Particolarmente intenso il passaggio dell’intervista in cui il vescovo ha ricordato l’impegno per la Chiesa cremonese di essere una «famiglia di famiglie». Nel concreto, ha detto, «significa riconoscersi e specchiarsi nell’umano, scoprendone la bellezza più umile, come la bellezza di aver avuto un papà e una mamma, anche se a volte ci sono storie drammatiche. Ecco allora che bisogna annunciare questa bellezza possibile, anche a chi ha sofferto, non idealizzando la famiglia ma andando a riconoscerla come il grembo della vita». Nella nostra realtà di tutti i giorni, ha raccontato ancora, ci sono tanti esempi di santità quotidiana a cui attingere, anche se spesso sono nascosti e quasi invisibili. Eppure è proprio lì che il vescovo ha invitato a puntare l’obiettivo, perché si tratta di famiglie e di uomini e donne che testimoniano ancora oggi un amore che è capace di essere fedele nel tempo, di accompagnare le fragilità, di sostenere e farsi dono per gli altri. «La comunità cristiana deve riscoprire tutto questo», ha detto ancora il vescovo, «guardando alle famiglie per riscoprire lo stile famigliare anche nelle comunità parrocchiali».

Non è mancato un riferimento al Sinodo che si aprirà il prossimo 16 ottobre e che coinvolgerà anche la Chiesa cremonese nel percorso che conduce al Sinodo universale del 2023. Per monsignor Napolioni si tratta di una bellissima possibilità, «come quando in montagna durante una gita insieme – ha spiegato ricorrendo ad una efficace metafora – ci si perde nel cammino e allora ci si ferma, si prende la cartina, si manda qualcuno in avanscoperta, si sentono i pareri di tutti per poi riprendere con più fiducia il percorso. La Chiesa è chiamata a fare questo nei momenti difficili: a non reagire d’istinto o in maniera scomposta e tantomeno ad arroccarsi. Bisogna invece fermarsi e guardare l’orizzonte, perché quando si smarrisce il sentiero non si può guardare solo il metro davanti al proprio piede. Così è per la Chiesa: il Sinodo è un momento di lungimiranza, di ascolto dello Spirito». Non si tratta – ha spiegato ancora – solo di riorganizzare le cose nelle Diocesi o nelle parrocchie, ma di riscoprire il Signore che è sempre avanti a noi.

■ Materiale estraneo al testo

-- ==== Sys2Proof/Laws/Trap.lean ====
section
/-! SUPPORT. Taking a trap: what Deliver of R335 does to a context in each of its cases, and a cause raised by the running context. -/

namespace Sys2Proof.Machine

theorem nbit_eq {w : Nat} (v : BitVec w) (i : Nat) : nbit v.toNat i = v.getLsbD i := by
  simp [nbit, BitVec.getLsbD, Nat.testBit, Nat.shiftRight_eq_div_pow, Nat.one_and_eq_mod_two]

theorem trapStatus_ppriv (st : Word) : wbits (trapStatus st) 2 2 = wbits st 0 2 := by
  have lt := wbits_lt st 0 2
  simp only [trapStatus]
  rw [wbits_setBits_ne _ _ _ _ _ _ (by omega), wbits_setBits_ne _ _ _ _ _ _ (by omega), wbits_setBits_self _ _ _ _ (by omega)]
  omega

theorem trapStatus_priv (st : Word) : wbits (trapStatus st) 0 2 = if wbits st 0 2 = 2 then 2 else 1 := by
  simp only [trapStatus]
  rw [wbits_setBits_ne _ _ _ _ _ _ (by omega), wbits_setBits_self _ _ _ _ (by omega)]
  split <;> rfl

theorem trapStatus_inh (st : Word) : (trapStatus st).getLsbD 4 = true := by simp [trapStatus, getLsbD_setBits]

theorem trapStatus_other (st : Word) (i : Nat) (h : 5 ≤ i) : (trapStatus st).getLsbD i = st.getLsbD i := by
  simp only [trapStatus, getLsbD_setBits]
  rw [if_neg (by omega), if_neg (by omega), if_neg (by omega)]

theorem trapTarget_eq (t : Word) (c : Nat) : trapTarget t c = BitVec.ofNat 64 (t.toNat / 64 * 64 + if t.toNat % 4 = 1 then 64 * c else 0) := by
  have h : setBits t 0 6 0 = BitVec.ofNat 64 (t.toNat / 64 * 64) := by
    simp only [setBits, wbits, nbits]; congr 1; omega
  simp only [trapTarget, h, wbits, nbits]
  by_cases h2 : t.toNat % 4 = 1 <;> simp [h2, BitVec.ofNat_add]

/-- A context that has taken a trap. -/
def Ctx.trapped (x : Ctx) (k : Cause) (epc tval : Word) (vec : Bool) : Ctx :=
  { x with
    waiting := false
    pc := trapTarget x.tr.tvec k.cls
    tr := { x.tr with cause := BitVec.ofNat 64 ((if vec then 1024 else 0) + k.code), epc, tval, status := trapStatus x.tr.status } }

theorem deliver_takes {s : State} {c : CtxId} {k : Cause} {epc tval : Word} {vec : Bool} (h1 : (s.ctx c).tr.status.getLsbD 4 = false)
    (h2 : (s.ctx c).tr.status.getLsbD (8 + k.cls) = false) : deliver s c k epc tval vec = s.modCtx c fun x => x.trapped k epc tval vec := by
  simp only [deliver]
  rw [if_neg (by simpa [Ctx.inh] using h1), if_neg (by simpa [nbit_eq] using h2)]
  rfl

theorem deliver_double {s : State} {c : CtxId} {k : Cause} {epc tval : Word} {vec : Bool} (h1 : (s.ctx c).tr.status.getLsbD 4 = true) :
    deliver s c k epc tval vec = stopCtx (ctxReport s c Cause.doubleTrap.code .stop epc (BitVec.ofNat 64 k.code) 0) c := by
  simp only [deliver]; rw [if_pos (by simpa [Ctx.inh] using h1)]

theorem deliver_redirected {s : State} {c : CtxId} {k : Cause} {epc tval : Word} {vec : Bool} (h1 : (s.ctx c).tr.status.getLsbD 4 = false)
    (h2 : (s.ctx c).tr.status.getLsbD (8 + k.cls) = true) : deliver s c k epc tval vec = stopCtx (ctxReport s c k.code .stop epc tval 0) c := by
  simp only [deliver]; rw [if_neg (by simpa [Ctx.inh] using h1), if_pos (by simpa [nbit_eq] using h2)]

theorem raise_trap {s : State} {c : CtxId} {k : Cause} {a epc tval aux : Word} {vec : Bool} (hk : k.delivery = .trap) (hr : (countRefault (s.ctx c) k a tval).2 = false) :
    raise s c k a epc tval aux vec = deliver ((leaveWait s c).setCtx c (countRefault (s.ctx c) k a tval).1) c k epc tval vec := by
  have e : (leaveWait s c).ctx c = s.ctx c := rfl
  simp only [raise, hk, e, hr, Bool.false_eq_true, if_false]

/-- A trap whose cause is no re-fault, outside a handler. -/
theorem raise_takes {s : State} {k : Cause} {a epc tval aux : Word} {vec : Bool} (hk : k.delivery = .trap) (hr : k.refault = false)
    (h1 : s.me.tr.status.getLsbD 4 = false) (h2 : s.me.tr.status.getLsbD (8 + k.cls) = false) :
    raise s s.cur k a epc tval aux vec = (leaveWait s s.cur).modMe fun x => x.trapped k epc tval vec := by
  have e : countRefault (s.ctx s.cur) k a tval = (s.ctx s.cur, false) := by simp [countRefault, hr]
  rw [raise_trap hk (by rw [e]), e, deliver_takes (by simpa [State.me] using h1) (by simpa [State.me] using h2)]
  simp [State.modCtx, State.modMe, leaveWait]; rfl

/-- A translation fault other than the previous one, outside a handler. -/
theorem raise_refault {s : State} {k : Cause} {a epc tval aux : Word} {vec : Bool} (hk : k.delivery = .trap) (hr : k.refault = true)
    (h1 : s.me.tr.status.getLsbD 4 = false) (h2 : s.me.tr.status.getLsbD (8 + k.cls) = false) (h3 : s.me.lastFault ≠ some (a, tval)) :
    raise s s.cur k a epc tval aux vec = (leaveWait s s.cur).modMe fun x => ({ x with lastFault := some (a, tval) } : Ctx).trapped k epc tval vec := by
  have h4 : ¬(s.ctx s.cur).lastFault = some (a, tval) := h3
  have hi : (s.ctx s.cur).inh = false := by simpa [Ctx.inh, State.me] using h1
  have e : countRefault (s.ctx s.cur) k a tval = ({ s.ctx s.cur with lastFault := some (a, tval) }, false) := by
    simp [countRefault, hr, hi, h4]
  rw [raise_trap hk (by rw [e]), e, deliver_takes (by simpa [State.me] using h1) (by simpa [State.me] using h2)]
  simp [State.modCtx, State.modMe, leaveWait]; rfl

end Sys2Proof.Machine
end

Una scoperta che non può fare a meno di un atteggiamento di ascolto e di condivisione assidua (e il richiamo è all’iniziativa partita lo scorso anno in molte parrocchie del «Giorno dell‘Ascolto») della Parola di Dio: «Abbiamo tutti bisogno di riscoprire il Vangelo di Gesù», ha concluso, «anche se siamo un po’ troppo abituati a riceverlo solo dal prete. Invece anche noi sacerdoti abbiamo bisogno di scoprirne i riflessi nel vissuto delle persone perché ci sono i bambini o i disabili che ne sanno più di noi: metterci in questo ascolto reciproco ci aiuterà davvero a scoprire la volontà di Dio».